A comparative study of Moroccan and Quebecois contexts
This research is part of a global context where identity tensions are strong and where certain debates related to diversity are often crystallized around exclusive categories such as them/us. What group(s) do children of mixed couples identify with? One group? Several? Do they define themselves as mixed? Are they creating new identifications? What images do we send back to them? Have they experienced racism or discrimination? Do the reactions of others have an impact on their identifications?
This comparative research project is the result of a long and fruitful transnational collaboration between two Quebec anthropologists, one working in Morocco (Catherine Therrien) and the other in Quebec, in Montreal (Josiane Le Gall). Our paths crossed because we were fortunate, albeit a few years apart, to be both supervised by the same thesis director Deirdre Meintel in the anthropology department of the University of Montreal. First of all, we each carried out a study on mixed couples, Josiane and Deirdre Meintel in Quebec and Catherine in the Moroccan context. Together, we subsequently edited special issues of scientific journals and organized international conferences. Reading and discussing with each other the books in which we had published the results of our research, we were fascinated to discovered that, despite the different contexts, several results were similar. We therefore set ourselves the challenge of comparing our results by co-authoring several scientific publications. It strengthened our bond and our desire to work together. This comparative project on the children of mixed couples is therefore the continuation of this wonderful collaboration.

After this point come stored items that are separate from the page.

-- ==== Sys2Proof/Machine/Regs.lean ====
section
/-!
DEFINITION. The registers of the chip and their fields, by the manual's names: `R.NAME` is an
address (a function of the index for an array of registers), `F.NAME_FIELD` a field of it.  The
addresses and bit numbers are those of the register headings and tables of spec/01 to spec/19.
-/

namespace Sys2Proof.Machine

/-- A field: bits `hi` down to `lo` of the register at `addr`. -/
structure Fld where
  addr : Nat
  hi : Nat
  lo : Nat
deriving DecidableEq, Repr

namespace R

def CLK_CTL : Nat := 0x301000
def CLK_STAT : Nat := 0x301001
def CLK_RUN : Nat := 0x301002
def CLK_FOX : Nat := 0x301003
def SSM_CTL : Nat := 0x300000
def SSM_STAT : Nat := 0x300001
def SSM_BOOT : Nat := 0x300002
def SSM_CRC : Nat := 0x300003
def SSM_LOCK : Nat := 0x300004
def PIN_CTL : Nat := 0x302000
def PIN_STAT : Nat := 0x302001
def PIN_IN : Nat := 0x302002
def PIN_OUT : Nat := 0x302003
def PIN_OUTSET : Nat := 0x302004
def PIN_OUTCLR : Nat := 0x302005
def PIN_OUTTGL : Nat := 0x302006
def PIN_DIR : Nat := 0x302007
def PIN_WAKE : Nat := 0x302008
def PIN_MAP (n : Nat) : Nat := 0x302010 + n
def PMU_CTL : Nat := 0x303000
def PMU_STAT : Nat := 0x303001
def PMU_REQ : Nat := 0x303002
def PMU_HOLD : Nat := 0x303003
def PMU_CAUSE : Nat := 0x303004
def PMU_BOD : Nat := 0x303005
def PMU_VCORE : Nat := 0x303006
def PMU_WCLS : Nat := 0x303007
def EGY_CTL : Nat := 0x304000
def EGY_STAT : Nat := 0x304001
def EGY_SUPPLY : Nat := 0x304002
def EGY_CAP : Nat := 0x304003
def EGY_LEVEL : Nat := 0x304004
def EGY_SRC : Nat := 0x304005
def EGY_RLIM : Nat := 0x304006
def EGY_CLIM : Nat := 0x304007
def EGY_CFG : Nat := 0x304008
def EGY_CLAIMS : Nat := 0x304009
def EGY_LAST : Nat := 0x30400A
def EGY_EARLY : Nat := 0x30400B
def EGY_WDEF : Nat := 0x30400C
def EGY_DECL (n : Nat) : Nat := 0x304010 + n
def EGY_SWCLM (n : Nat) : Nat := 0x304020 + 4 * (n - 13)
def EGY_RESS : Nat := 0x304030
def EGY_RESP : Nat := 0x304031
def EGY_RESC : Nat := 0x304032
def EGY_RESST : Nat := 0x304033
def EGY_RES0 (n : Nat) : Nat := 0x304100 + 2 * n
def MON_CTL : Nat := 0x305000
def MON_STAT : Nat := 0x305001
def MON_CELL : Nat := 0x305002
def MON_RING : Nat := 0x305003
def MON_XTAL : Nat := 0x305004
def MON_FLASH : Nat := 0x305005
def MON_PLAN0 : Nat := 0x305006
def MON_PLAN1 : Nat := 0x305007
def MON_LAST : Nat := 0x305008
def SYN_CTL : Nat := 0x306000
def SYN_STAT : Nat := 0x306001
def SYN_CFG : Nat := 0x306002
def SYN_CMD : Nat := 0x306003
def SYN_FREQ : Nat := 0x306004
def RFE_CTL : Nat := 0x307000
def RFE_STAT : Nat := 0x307001
def RFE_CFG : Nat := 0x307002
def RFE_CMD : Nat := 0x307003
def RFE_AGC : Nat := 0x307004
def RFE_QUAL : Nat := 0x307005
def RFE_RSSI : Nat := 0x307006
def RFE_PROF_F (n : Nat) : Nat := 0x307010 + 2 * n
def RFE_PROF_M (n : Nat) : Nat := 0x307011 + 2 * n
def RFE_FIR (k w : Nat) : Nat := 0x307040 + 16 * k + w
def RFE_MASK (p : Nat) : Nat := 0x307080 + p
def CX_CTL : Nat := 0x308000
def CX_STAT : Nat := 0x308001
def CX_CFG : Nat := 0x308002
def CX_ARBCUR : Nat := 0x308003
def CX_ARBNXT : Nat := 0x308004
def CX_CNT : Nat := 0x308005
def MDM_CTL : Nat := 0x309000
def MDM_STAT : Nat := 0x309001
def MDM_LS (m : Nat) : Nat := 0x309010 + m
def MDM_LSCFG : Nat := 0x309018
def MDM_LSCNT : Nat := 0x309019
def MDM_LSLAST : Nat := 0x30901A
def MDM_CM (m : Nat) : Nat := 0x309040 + m
def MDM_CMCFG : Nat := 0x309048
def MDM_CMCNT : Nat := 0x309049
def MDM_CMLAST : Nat := 0x30904A
def MDM_FK (m : Nat) : Nat := 0x309050 + m
def MDM_FKCFG : Nat := 0x309058
def MDM_FKCNT : Nat := 0x309059
def MDM_FKLAST : Nat := 0x30905A
def LNK_CTL : Nat := 0x30A000
def LNK_STAT : Nat := 0x30A001
def LNK_CFG : Nat := 0x30A002
def LNK_BOOK : Nat := 0x30A003
def LNK_MESHID : Nat := 0x30A004
def LNK_SADDR : Nat := 0x30A005
def LNK_SYNC : Nat := 0x30A006
def LNK_TOFF : Nat := 0x30A007
def LNK_TADJ : Nat := 0x30A008
def LNK_EVT : Nat := 0x30A009
def LNK_CNT : Nat := 0x30A00A
def LNK_SEED : Nat := 0x30A00B
def LNK_HOPCFG : Nat := 0x30A00C
def LNK_NEXT : Nat := 0x30A00D
def LNK_CLS_T0 (c : Nat) : Nat := 0x30A020 + 8 * c
def LNK_CLS_T1 (c : Nat) : Nat := 0x30A021 + 8 * c
def LNK_CLS_T2 (c : Nat) : Nat := 0x30A022 + 8 * c
def LNK_CLS_START (c : Nat) : Nat := 0x30A023 + 8 * c
def LNK_CLS_ASNHI (c : Nat) : Nat := 0x30A024 + 8 * c
def LNK_CLS_ASNLO (c : Nat) : Nat := 0x30A025 + 8 * c
def LNK_SF (f : Nat) : Nat := 0x30A040 + f
def LNK_BO (q : Nat) : Nat := 0x30A048 + (q - 8)
def LNK_CH (k : Nat) : Nat := 0x30A080 + k
def LNK_HOP (i : Nat) : Nat := 0x30A0C0 + i
def LNK_NBR_0 (n : Nat) : Nat := 0x30A200 + 2 * n
def LNK_NBR_1 (n : Nat) : Nat := 0x30A201 + 2 * n
def LNK_CELL_0 (n : Nat) : Nat := 0x30A800 + 2 * n
def LNK_CELL_1 (n : Nat) : Nat := 0x30A801 + 2 * n
def QUE_CTL : Nat := 0x30B000
def QUE_STAT : Nat := 0x30B001
def QUE_RING (q : Nat) : Nat := 0x30B100 + 8 * q
def QUE_BUF (q : Nat) : Nat := 0x30B101 + 8 * q
def QUE_CFG (q : Nat) : Nat := 0x30B102 + 8 * q
def QUE_HEAD (q : Nat) : Nat := 0x30B103 + 8 * q
def QUE_TAIL (q : Nat) : Nat := 0x30B104 + 8 * q
def QUE_QSTAT (q : Nat) : Nat := 0x30B105 + 8 * q
def CPH_CTL : Nat := 0x30C000
def CPH_STAT : Nat := 0x30C001
def KST_CTL : Nat := 0x30D000
def KST_STAT : Nat := 0x30D001
def KST_SEAL : Nat := 0x30D002
def KST_ATTR (s : Nat) : Nat := 0x30D010 + s
def NFC_CTL : Nat := 0x30E000
def NFC_STAT : Nat := 0x30E001
def NFC_CFG : Nat := 0x30E002
def NFC_PING : Nat := 0x30E003
def NFC_BASE : Nat := 0x30E004
def NFC_PMEAS : Nat := 0x30E005
def NFC_CMD : Nat := 0x30E006
def NFC_RDX : Nat := 0x30E007
def NFC_COLL : Nat := 0x30E008
def NFC_NDEF : Nat := 0x30E009
def NFC_MBOX : Nat := 0x30E00A
def NFC_FIELD : Nat := 0x30E00B
def NFC_CNT : Nat := 0x30E00C
def STB_CTL : Nat := 0x30F000
def STB_STAT : Nat := 0x30F001
def STB_LO : Nat := 0x30F002
def STB_HI : Nat := 0x30F003
def STB_FINE : Nat := 0x30F004
def TMR_CTL : Nat := 0x310000
def TMR_STAT : Nat := 0x310001
def TMR_OWN : Nat := 0x310002
def RTC_CTL : Nat := 0x311000
def RTC_STAT : Nat := 0x311001
def RTC_SEC : Nat := 0x311002
def RTC_SUB : Nat := 0x311003
def RTC_TRIM : Nat := 0x311004
def RTC_ALARM : Nat := 0x311005
def RTC_CFG : Nat := 0x311006
def WDT_CTL : Nat := 0x312000
def WDT_STAT : Nat := 0x312001
def WDT_CFG : Nat := 0x312002
def WDT_KICK : Nat := 0x312003
def WDT_COUNT : Nat := 0x312004
def WDT_CAUSE : Nat := 0x312005
def ICU_CTL : Nat := 0x313000
def ICU_STAT : Nat := 0x313001
def ICU_PEND (k : Nat) : Nat := 0x313002 + k
def ICU_SWSET : Nat := 0x313005
def ICU_SRC (n : Nat) : Nat := 0x313100 + n
def EVR_CTL : Nat := 0x314000
def EVR_STAT : Nat := 0x314001
def EVR_FLAG0 : Nat := 0x314002
def EVR_FLAG1 : Nat := 0x314003
def EVR_CLEAR : Nat := 0x314004
def EVR_QCFG : Nat := 0x314005
def EVR_SWPUB : Nat := 0x314006
def EVR_CH (c : Nat) : Nat := 0x314040 + c
def EVR_TSUB (t : Nat) : Nat := 0x314080 + t
def EVR_TSTAT (t : Nat) : Nat := 0x3140A0 + t
def PMU_RET (n : Nat) : Nat := 0x303100 + n
def FLC_CTL : Nat := 0x315000
def FLC_STAT : Nat := 0x315001
def FLC_CMD : Nat := 0x315002
def FLC_DATA : Nat := 0x315003
def FLC_RES : Nat := 0x315004
def FLC_MAXPULSE : Nat := 0x315005
def FLC_PWD0 : Nat := 0x315006
def FLC_PWD1 : Nat := 0x315007
def FLC_INTR : Nat := 0x315008
def FLC_ECC : Nat := 0x315009
def FLC_REG (n : Nat) : Nat := 0x315010 + n
def FLC_SQCFG : Nat := 0x315020
def FLC_SQSTAT : Nat := 0x315021
def FLC_SQWEAR : Nat := 0x315022
def FLC_SQMAP (L : Nat) : Nat := 0x315040 + L
def OTP_CTL : Nat := 0x316000
def OTP_STAT : Nat := 0x316001
def OTP_ADDR : Nat := 0x316002
def OTP_DATA : Nat := 0x316003
def OTP_CMD : Nat := 0x316004
def HP_ID : Nat := 0x400000
def HP_HSTAT : Nat := 0x400001
def HP_FADDR : Nat := 0x400005
def HP_CTL : Nat := 0x317000
def HP_STAT : Nat := 0x317001
def HP_CNT : Nat := 0x317002
def SVC_CTL : Nat := 0x318000
def SVC_STAT : Nat := 0x318001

This research aims to describe and understand the process of identity construction of descendants of mixed couples in very different national contexts (Morocco and Quebec). Using a qualitative and comparative approach, the research aims to document the main choices of children of mixed couples in relation to identity markers transmitted or not by their parents. It also aims to examine their sense of belonging, and to identify the various elements that have contributed to the process of constructing the identity of these descendants of mixed couples.
Methdology of the comparative project
Since 2019, two research fields have been carried out in parallel, one in Morocco and one in Quebec. The same research methodology is applied to both studies: semi-structured individual interviews carried out with men and women descendants of mixed couples who have been mainly socialized in the contexts of the study as well as cross-narratives with members of the family (grandparents/parents/siblings) of some of the participants. We use the same interview guide articulated around parental identity projects and choices made by young people, family dynamics surrounding the socialization process, the identification process, transnational practices and relationships with members of the family/kinship as well as the relationship to Moroccan/Quebecois society.
Impact of research
On both sides of the Atlantic Ocean, the fallout will affect both the scientific community and the wider public (civil society, public institutions, schools, decision-makers, the general public). With other colleagues interested in similar themes (Karine Geoffrion and Francesco Cerchiaro), we are currently working on a collective book on mixed families in a transnational world, and a special double issue of a scholarly journal on mixed Muslim/non-Muslim families. These various publications will see the light of day sometime in 2021.
* The term child refers here to the position of the individual in the mixed family. It is a definition in terms of generation rather than of age.